Background: Length of stay is an important factor for managing the limited resources of a hospital. The early, accurate prediction of hospital length of stay leads to the optimized disposition of resources particularly in complex stroke treatment.
Objective: In the present study we evaluated different machine learning techniques in their ability to predict the length of stay of patients with stroke of the anterior circulation who were treated with thrombectomy.

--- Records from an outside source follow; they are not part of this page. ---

-- ==== Sys2Proof/Machine/Retire.lean ====
section
/-! DEFINITION. The retirement of teams (R8, R137, R216, R221, R352): what a team gives back once its warps have
retired and everything it issued has ended. -/

namespace Sys2Proof.Machine

/-- The cores that a team takes. -/
def Team.cores (tm : Team) : List Nat := if tm.twin then [tm.core, tm.core + 1] else [tm.core]

/-- A team stands on the core, or takes it as the odd core of its twin. -/
def State.occupied (s : State) (core : Nat) : Bool :=
  s.teams.any fun e => e.2.resident && e.2.cores.contains core

/-- A core whose last team has gone is held for the CORES node that stands first in the pool of its context (R224). -/
def State.reserveFreed (s : State) (ctx core : Nat) : State :=
  if !s.occupied core && s.coresFirst ctx then s.modCore core fun c => { c with reservedFor := some ctx } else s

/-- Error marks that nothing of a team has observed (R346). -/
def Team.unobserved (tm : Team) : List Fault40 :=
  tm.rvs.flatMap (fun (r : Nat × Rv) => r.2.marks.map Prod.snd) ++
  tm.warps.flatMap fun (w : Nat × Warp) => (w.2.a.marks ++ w.2.c.marks).map Prod.snd

/-- They are logged. -/
def State.logUnobserved (s : State) (tm : Team) : State :=
  tm.unobserved.foldl (fun (s : State) (e : Fault40) =>
    s.logEvent 0x06 (s.ctxFn tm.ctx) tm.ctx (324 + tm.core) e.addr e.pc) s

/-- What walks have found for words of a team, and what its words and fetches wait for, goes with it. -/
def Walker.ofTeam (t : Nat) : Walker → Bool
  | .cmd _ => false
  | .word r | .fetch r => r.team == t

def Core.forgetTeam (c : Core) (t : Nat) : Core :=
  { c with
    answers := c.answers.filter fun x => !x.who.ofTeam t
    walks := c.walks.map fun w => { w with waiters := w.waiters.filter fun x => !x.ofTeam t } }

/-- A team leaves its core: its FIFOs are emptied, its node counts it, and a FUSE cluster may leave fused mode. The root
program's team counts as one that has retired only when its trap is resolved by DISCARD (R216, R390). -/
def State.removeTeam (s : State) (t : Nat) (tm : Team) (discard : Bool) : State :=
  let nodes := s.sched.nodes.map fun (n : PNode) =>
    if n.isOf tm && (!n.root || discard) then { n with retired := n.retired + 1 } else n
  let s := { s.logUnobserved tm with teams := tdel s.teams t, sched := { s.sched with nodes := nodes } }
  let s := s.modCore tm.core fun c => (c.freeFifos t).forgetTeam t
  let s := if tm.twin then s.modCore (tm.core + 1) (·.freeFifos t) else s
  let s := if tm.fuse then s.unfuse (tm.core / 4) else s
  if tm.resident then tm.cores.foldl (fun (s : State) c => s.reserveFreed tm.ctx c) s else s

/-- A team retires once its gather-buffer entries are flushed. The end of a root program fails its context, which is
signalled (R216). -/
def State.reap (s : State) (t : Nat) : State :=
  match s.team? t with
  | none => s
  | some tm =>
    if s.finished t tm then
      let s := s.flushTeam t
      if s.gathering t then s
      else
        let s := s.removeTeam t tm false
        if tm.root then (s.setCtxState tm.ctx 5).signalCtx tm.ctx else s
    else s

/-- Every team that can retire does. -/
def State.reapAll (s : State) : State := (s.teams.map Prod.fst).foldl State.reap s

end Sys2Proof.Machine
end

Material and methods: This retrospective study evaluated four algorithms (support vector machine, generalized linear model, K-nearest neighbour and Random Forest) to predict the length of hospitalization of 113 patients with acute stroke who were treated with thrombectomy. Input variables encompassed baseline data at admission, as well as periprocedural and imaging data. Ten-fold cross-validation was used to estimate accuracy. The accuracy of the algorithms was checked with a test dataset. In addition to regression analysis, we performed a binary classification analysis to identify patients that stayed longer than the mean length of stay.
Results: Mean length of stay was 10.7 days (median 10, interquartile range 6-15). The sensitivity of the best-performing Random Forest model was 0.8, the specificity was 0.68 and the area under the curve was 0.73 in the classification analysis. The mean absolute error of the best-performing Random Forest Model was 4.6 days in the test dataset in the regression analysis.
Conclusion: Machine learning has potential use to estimate the length of stay of patients with acute ischaemic stroke that were treated with thrombectomy.
Keywords: Acute ischaemic stroke; length of stay; machine learning; thrombectomy.